La Ritornanza

    Maria Grazia Caso

    Testo di Lucio Capo*

    foto CantieriVisivi

    Parafrasando Giacomo Leopardi “Io ritorno al natio borgo selvaggio e mi allontano dalla gretta gente”.

    In tempo di corona virus, non solo i poeti ma anche gli architetti auspicano un ritorno al paesello natale. Le grandi archistar italiane hanno sentenziato di un ritorno al borgo natio. Stefano Boeri, Massimiliano Fuksas e Renzo Piano, teorizzano il ritorno al passato,  per un avvenire di vita e di socialità nei piccoli borghi. Un’idea niente affatto peregrina, come ci ricorda un altro grande maestro dell’architettura contemporanea Rem Koolhaas, con la mostra Countryside The Future”al Museo Guggenheim di New York.

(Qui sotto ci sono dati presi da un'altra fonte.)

theorem expectedBit_pass2 (f : Frame) (i : Nat) : expectedBit f (56 + i) = f.getLsbD i := by simp [expectedBit]

/-- What Fail reports at data edge e, when the sample there is `so`. -/
def failReport (f : Frame) (e : Nat) (so : Bool) : Report :=
  ⟨if e < 56 then .errP1 else .errP2, BitVec.ofNat 6 (e % 56), expectedBit f e, so⟩

theorem failReport_pass1 (f : Frame) {e : Nat} (h : e < 56) (so : Bool) :
    failReport f e so = ⟨.errP1, BitVec.ofNat 6 e, false, so⟩ := by
  rw [failReport, if_pos h, Nat.mod_eq_of_lt h, expectedBit_pass1 f h]

theorem failReport_pass2 (f : Frame) {i : Nat} (h : i < 56) (so : Bool) :
    failReport f (56 + i) so = ⟨.errP2, BitVec.ofNat 6 i, f.getLsbD i, so⟩ := by
  rw [failReport, if_neg (by omega), Nat.add_mod_left, Nat.mod_eq_of_lt h, expectedBit_pass2]

section
variable {l : Nat} {f : Frame}

theorem verify_of_all_pass (h : ∀ e, e < 112 → serialOutAt l f e = expectedBit f e) :
    verify l f = ⟨.ok, 0, false, false⟩ := by
  have h1 : (List.range 56).find? (fun i => serialOutAt l f i) = none := by
    rw [List.find?_range_eq_none]
    intro i hi
    simp [h i (by omega), expectedBit_pass1 f hi]
  have h2 : (List.range 56).find? (fun i => decide (serialOutAt l f (56 + i) ≠ f.getLsbD i)) = none := by
    rw [List.find?_range_eq_none]
    intro i hi
    simp [h (56 + i) (by omega), expectedBit_pass2]
  rw [verify, h1, h2]

theorem verify_of_first_failure {e : Nat} (he : e < 112)
    (hpass : ∀ e', e' < e → serialOutAt l f e' = expectedBit f e')
    (hfail : serialOutAt l f e ≠ expectedBit f e) : verify l f = failReport f e (serialOutAt l f e) := by
  by_cases h : e < 56
  · have h1 : (List.range 56).find? (fun i => serialOutAt l f i) = some e := by
      rw [List.find?_range_eq_some]
      refine ⟨by simpa [expectedBit_pass1 f h] using hfail, by simpa using h, fun i hi => ?_⟩
      simp [hpass i hi, expectedBit_pass1 f (hi.trans h)]
    rw [verify, h1, failReport_pass1 f h]
  · obtain ⟨i, rfl⟩ := Nat.exists_eq_add_of_le (not_lt.mp h)
    have h1 : (List.range 56).find? (fun i => serialOutAt l f i) = none := by
      rw [List.find?_range_eq_none]
      intro i hi
      simp [hpass i (by omega), expectedBit_pass1 f hi]
    have h2 : (List.range 56).find? (fun i => decide (serialOutAt l f (56 + i) ≠ f.getLsbD i)) = some i := by
      rw [List.find?_range_eq_some]
      refine ⟨by simpa [expectedBit_pass2] using hfail, by simp; omega, fun j hj => ?_⟩
      simp [hpass (56 + j) (by omega), expectedBit_pass2]
    rw [verify, h1, h2, failReport_pass2 f (by omega)]

/-- Of n checks all pass, or there is a first one that fails. -/
theorem all_pass_or_first_failure (n : Nat) (pass : Nat → Prop) :
    (∀ e, e < n → pass e) ∨ ∃ e, e < n ∧ (∀ e', e' < e → pass e') ∧ ¬ pass e := by
  classical
  by_cases h : ∀ e, e < n → pass e
  · exact .inl h
  · have hex : ∃ e, e < n ∧ ¬ pass e := by simpa using h
    obtain ⟨hlt, hfail⟩ := Nat.find_spec hex
    exact .inr ⟨Nat.find hex, hlt,
      fun e' he' => by_contra fun hno => Nat.find_min hex he' ⟨he'.trans hlt, hno⟩, hfail⟩

/-- Verify gives OK exactly when every check passes. -/
theorem verify_result_eq_ok_iff :
    (verify l f).result = .ok ↔ ∀ e, e < 112 → serialOutAt l f e = expectedBit f e := by
  refine ⟨fun hok => ?_, fun h => by rw [verify_of_all_pass h]⟩
  obtain h | ⟨e, he, hpass, hfail⟩ := all_pass_or_first_failure 112 fun e => serialOutAt l f e = expectedBit f e
  · exact h
  · rw [verify_of_first_failure he hpass hfail, failReport] at hok
    split at hok <;> cases hok

/-! ### Serial-out before a data edge (42_protocol.md R101) -/

theorem shiftedBit_of_lt {e : Nat} (h : e < 56) : shiftedBit f e = f.getLsbD e := by simp [shiftedBit, h]

theorem serialOutAt_of_lt {e : Nat} (h : e < l) : serialOutAt l f e = false := by
  rw [serialOutAt, if_neg (by omega), if_neg h.not_ge]

/-- A bit reaches serial-out l edges after it went in; on a wire, at once. -/
theorem serialOutAt_add (i : Nat) : serialOutAt l f (i + l) = shiftedBit f i := by
  by_cases hl : l = 0 <;> simp [serialOutAt, hl]

theorem serialOutAt_zero_frame (e : Nat) : serialOutAt l 0 e = false := by simp [serialOutAt, shiftedBit]

theorem expectedBit_zero_frame (e : Nat) : expectedBit 0 e = false := by simp [expectedBit]
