/-- What a card of either version answers to `INITIALIZE`; the rest is the version's own. -/
structure InitAnswer where
  dummies : List Byte
  cmd0 : CommandAnswer
  cmd8 : CommandAnswer
  first : PollAnswer
  rounds : List PollAnswer
  last : PollAnswer
  cmd10 : CommandAnswer
  cid : PacketAnswer
  cmd9 : CommandAnswer
  csd : PacketAnswer
  deriving DecidableEq, Repr

/-- Power-up, `CMD0`, the polls that are not ready yet and the one that is, the packets. -/
def InitAnswer.ok (a : InitAnswer) (rule : TokenRule) : Bool :=
  a.dummies.length == 9 && a.cmd0.ok && a.cmd0.r1 == r1Idle && a.cmd8.ok && a.first.ok &&
    a.rounds.all (fun p => p.ok && p.r1 != r1Normal) && a.last.ok && a.last.r1 == r1Normal &&
    a.cmd10.ok && a.cmd10.r1 == r1Normal && a.cid.ok rule 16 && a.cid.good && a.cmd9.ok && a.cmd9.r1 == r1Normal &&
    a.csd.ok rule 16 && a.csd.good

/-- The bytes up to the R1 of `CMD8`. -/
def InitAnswer.opening (a : InitAnswer) : List Byte := a.dummies ++ a.cmd0.bytes ++ a.cmd8.bytes

/-- The bytes of the readiness poll. -/
def InitAnswer.poll (a : InitAnswer) : List Byte :=
  a.first.bytes ++ a.rounds.flatMap PollAnswer.bytes ++ a.last.bytes

/-- The bytes of the two register reads. -/
def InitAnswer.registers (a : InitAnswer) : List Byte := a.cmd10.bytes ++ a.cid.bytes ++ a.cmd9.bytes ++ a.csd.bytes

/-- The events up to the R1 of `CMD8`. -/
def InitAnswer.openingEvents (a : InitAnswer) : List Event :=
  [.buildTable, .setClock .clkInit, .csDeassert] ++ received a.dummies ++ [.csAssert] ++ a.cmd0.events 0 argZero ++
    a.cmd8.events 8 argCmd8

/-- The events of the readiness poll; only the first argument carries HCS. -/
def InitAnswer.pollEvents (a : InitAnswer) (firstArg : Word) : List Event :=
  a.first.events firstArg ++ a.rounds.flatMap (PollAnswer.events · argZero) ++ a.last.events argZero

/-- The events of the clock switch and the two register reads. -/
def InitAnswer.registerEvents (a : InitAnswer) : List Event :=
  [.setClock .clkTransfer] ++ a.cmd10.events 10 argZero ++ received a.cid.bytes ++ a.cmd9.events 9 argZero ++
    received a.csd.bytes

end Sys2Proof.Machine
end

    I piccoli borghi esistono, vivono, sono lì, e, seppur abbandonati combattono insieme a noi, per un nuovo umanesimo, che fa della lentezza e del silenzio la matrice esistenziale in cui vivere oggi, domani e sempre. C’è un futuro nei borghi? Forse si! Ma senza cemento, asfalto e spreco di soldi pubblici per infrastrutture inutili, sembra banale ma è meglio ribadirlo sempre e con forza.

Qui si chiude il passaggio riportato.